Word for word, reproduce each of the entries.
[Start of section]
/-- The jump classes (R85, second table). -/
def jmpInstr (w : Word) : Width → JmpOp → SrcKind → Instr
  | .w64, .ja, .k => .ja (offField w)
  | .w64, .ja, .x => .jaX w
  | .w64, .jeq, .k => .jeqK (dstField w) (immField w) (offField w)
  | .w64, .jeq, .x => .jeqX (dstField w) (srcField w) (offField w)
  | .w64, .jgt, .k => .jgtK (dstField w) (immField w) (offField w)
  | .w64, .jgt, .x => .jgtX (dstField w) (srcField w) (offField w)
  | .w64, .jge, .k => .jgeK (dstField w) (immField w) (offField w)
  | .w64, .jge, .x => .jgeX (dstField w) (srcField w) (offField w)
  | .w64, .jset, .k => .jsetK (dstField w) (immField w) (offField w)
  | .w64, .jset, .x => .jsetX (dstField w) (srcField w) (offField w)
  | .w64, .jne, .k => .jneK (dstField w) (immField w) (offField w)
  | .w64, .jne, .x => .jneX (dstField w) (srcField w) (offField w)
  | .w64, .jsgt, .k => .jsgtK (dstField w) (immField w) (offField w)
  | .w64, .jsgt, .x => .jsgtX (dstField w) (srcField w) (offField w)
  | .w64, .jsge, .k => .jsgeK (dstField w) (immField w) (offField w)
  | .w64, .jsge, .x => .jsgeX (dstField w) (srcField w) (offField w)
  | .w64, .call, .k => callInstr w
  | .w64, .call, .x => .callX w
  | .w64, .exit, .k => .exit
  | .w64, .exit, .x => .exitX w
  | .w64, .jlt, .k => .jltK (dstField w) (immField w) (offField w)
  | .w64, .jlt, .x => .jltX (dstField w) (srcField w) (offField w)
  | .w64, .jle, .k => .jleK (dstField w) (immField w) (offField w)
  | .w64, .jle, .x => .jleX (dstField w) (srcField w) (offField w)
  | .w64, .jslt, .k => .jsltK (dstField w) (immField w) (offField w)
  | .w64, .jslt, .x => .jsltX (dstField w) (srcField w) (offField w)
  | .w64, .jsle, .k => .jsleK (dstField w) (immField w) (offField w)
  | .w64, .jsle, .x => .jsleX (dstField w) (srcField w) (offField w)
  | .w32, .ja, .k => .ja32 w
  | .w32, .ja, .x => .ja32X w
  | .w32, .jeq, .k => .jeq32K (dstField w) (immField w) (offField w)
  | .w32, .jeq, .x => .jeq32X (dstField w) (srcField w) (offField w)
  | .w32, .jgt, .k => .jgt32K (dstField w) (immField w) (offField w)
  | .w32, .jgt, .x => .jgt32X (dstField w) (srcField w) (offField w)
  | .w32, .jge, .k => .jge32K (dstField w) (immField w) (offField w)
  | .w32, .jge, .x => .jge32X (dstField w) (srcField w) (offField w)
  | .w32, .jset, .k => .jset32K (dstField w) (immField w) (offField w)
  | .w32, .jset, .x => .jset32X (dstField w) (srcField w) (offField w)
  | .w32, .jne, .k => .jne32K (dstField w) (immField w) (offField w)
  | .w32, .jne, .x => .jne32X (dstField w) (srcField w) (offField w)
  | .w32, .jsgt, .k => .jsgt32K (dstField w) (immField w) (offField w)
  | .w32, .jsgt, .x => .jsgt32X (dstField w) (srcField w) (offField w)
  | .w32, .jsge, .k => .jsge32K (dstField w) (immField w) (offField w)
  | .w32, .jsge, .x => .jsge32X (dstField w) (srcField w) (offField w)
  | .w32, .call, .k => .call32 w
  | .w32, .call, .x => .call32X w
  | .w32, .exit, .k => .exit32 w
  | .w32, .exit, .x => .exit32X w
  | .w32, .jlt, .k => .jlt32K (dstField w) (immField w) (offField w)
  | .w32, .jlt, .x => .jlt32X (dstField w) (srcField w) (offField w)
  | .w32, .jle, .k => .jle32K (dstField w) (immField w) (offField w)
  | .w32, .jle, .x => .jle32X (dstField w) (srcField w) (offField w)
  | .w32, .jslt, .k => .jslt32K (dstField w) (immField w) (offField w)
  | .w32, .jslt, .x => .jslt32X (dstField w) (srcField w) (offField w)
  | .w32, .jsle, .k => .jsle32K (dstField w) (immField w) (offField w)
  | .w32, .jsle, .x => .jsle32X (dstField w) (srcField w) (offField w)

/-- The instruction of a tag and the words it stands in. -/
def instrOf (t : Tag) (w w2 : Word) : Instr :=
  match t with
  | .mem cls md sz => memInstr w w2 cls md sz
  | .alu width op s => aluInstr w width op s
  | .jmp width op s => jmpInstr w width op s
  | .badMode => .faultMode7 w
  | .badOp => .faultOp14Or15 w

/-- Two slots if the opcode byte is 0x18, otherwise one (R84). -/
def isWide (w : Word) : Bool := opcodeByte w == 0x18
[End of section]
*Exercise solution*.
/-- The jump classes (R85, second table). -/
def jmpInstr (w : Word) : Width → JmpOp → SrcKind → Instr
  | .w64, .ja, .k => .ja (offField w)
  | .w64, .ja, .x => .jaX w
  | .w64, .jeq, .k => .jeqK (dstField w) (immField w) (offField w)
  | .w64, .jeq, .x => .jeqX (dstField w) (srcField w) (offField w)
  | .w64, .jgt, .k => .jgtK (dstField w) (immField w) (offField w)
  | .w64, .jgt, .x => .jgtX (dstField w) (srcField w) (offField w)
  | .w64, .jge, .k => .jgeK (dstField w) (immField w) (offField w)
  | .w64, .jge, .x => .jgeX (dstField w) (srcField w) (offField w)
  | .w64, .jset, .k => .jsetK (dstField w) (immField w) (offField w)
  | .w64, .jset, .x => .jsetX (dstField w) (srcField w) (offField w)
  | .w64, .jne, .k => .jneK (dstField w) (immField w) (offField w)
  | .w64, .jne, .x => .jneX (dstField w) (srcField w) (offField w)
  | .w64, .jsgt, .k => .jsgtK (dstField w) (immField w) (offField w)
  | .w64, .jsgt, .x => .jsgtX (dstField w) (srcField w) (offField w)
  | .w64, .jsge, .k => .jsgeK (dstField w) (immField w) (offField w)
  | .w64, .jsge, .x => .jsgeX (dstField w) (srcField w) (offField w)
  | .w64, .call, .k => callInstr w
  | .w64, .call, .x => .callX w
  | .w64, .exit, .k => .exit
  | .w64, .exit, .x => .exitX w
  | .w64, .jlt, .k => .jltK (dstField w) (immField w) (offField w)
  | .w64, .jlt, .x => .jltX (dstField w) (srcField w) (offField w)
  | .w64, .jle, .k => .jleK (dstField w) (immField w) (offField w)
  | .w64, .jle, .x => .jleX (dstField w) (srcField w) (offField w)
  | .w64, .jslt, .k => .jsltK (dstField w) (immField w) (offField w)
  | .w64, .jslt, .x => .jsltX (dstField w) (srcField w) (offField w)
  | .w64, .jsle, .k => .jsleK (dstField w) (immField w) (offField w)
  | .w64, .jsle, .x => .jsleX (dstField w) (srcField w) (offField w)
  | .w32, .ja, .k => .ja32 w
  | .w32, .ja, .x => .ja32X w
  | .w32, .jeq, .k => .jeq32K (dstField w) (immField w) (offField w)
  | .w32, .jeq, .x => .jeq32X (dstField w) (srcField w) (offField w)
  | .w32, .jgt, .k => .jgt32K (dstField w) (immField w) (offField w)
  | .w32, .jgt, .x => .jgt32X (dstField w) (srcField w) (offField w)
  | .w32, .jge, .k => .jge32K (dstField w) (immField w) (offField w)
  | .w32, .jge, .x => .jge32X (dstField w) (srcField w) (offField w)
  | .w32, .jset, .k => .jset32K (dstField w) (immField w) (offField w)
  | .w32, .jset, .x => .jset32X (dstField w) (srcField w) (offField w)
  | .w32, .jne, .k => .jne32K (dstField w) (immField w) (offField w)
  | .w32, .jne, .x => .jne32X (dstField w) (srcField w) (offField w)
  | .w32, .jsgt, .k => .jsgt32K (dstField w) (immField w) (offField w)
  | .w32, .jsgt, .x => .jsgt32X (dstField w) (srcField w) (offField w)
  | .w32, .jsge, .k => .jsge32K (dstField w) (immField w) (offField w)
  | .w32, .jsge, .x => .jsge32X (dstField w) (srcField w) (offField w)
  | .w32, .call, .k => .call32 w
  | .w32, .call, .x => .call32X w
  | .w32, .exit, .k => .exit32 w
  | .w32, .exit, .x => .exit32X w
  | .w32, .jlt, .k => .jlt32K (dstField w) (immField w) (offField w)
  | .w32, .jlt, .x => .jlt32X (dstField w) (srcField w) (offField w)
  | .w32, .jle, .k => .jle32K (dstField w) (immField w) (offField w)
  | .w32, .jle, .x => .jle32X (dstField w) (srcField w) (offField w)
  | .w32, .jslt, .k => .jslt32K (dstField w) (immField w) (offField w)
  | .w32, .jslt, .x => .jslt32X (dstField w) (srcField w) (offField w)
  | .w32, .jsle, .k => .jsle32K (dstField w) (immField w) (offField w)
  | .w32, .jsle, .x => .jsle32X (dstField w) (srcField w) (offField w)

/-- The instruction of a tag and the words it stands in. -/
def instrOf (t : Tag) (w w2 : Word) : Instr :=
  match t with
  | .mem cls md sz => memInstr w w2 cls md sz
  | .alu width op s => aluInstr w width op s
  | .jmp width op s => jmpInstr w width op s
  | .badMode => .faultMode7 w
  | .badOp => .faultOp14Or15 w

/-- Two slots if the opcode byte is 0x18, otherwise one (R84). -/
def isWide (w : Word) : Bool := opcodeByte w == 0x18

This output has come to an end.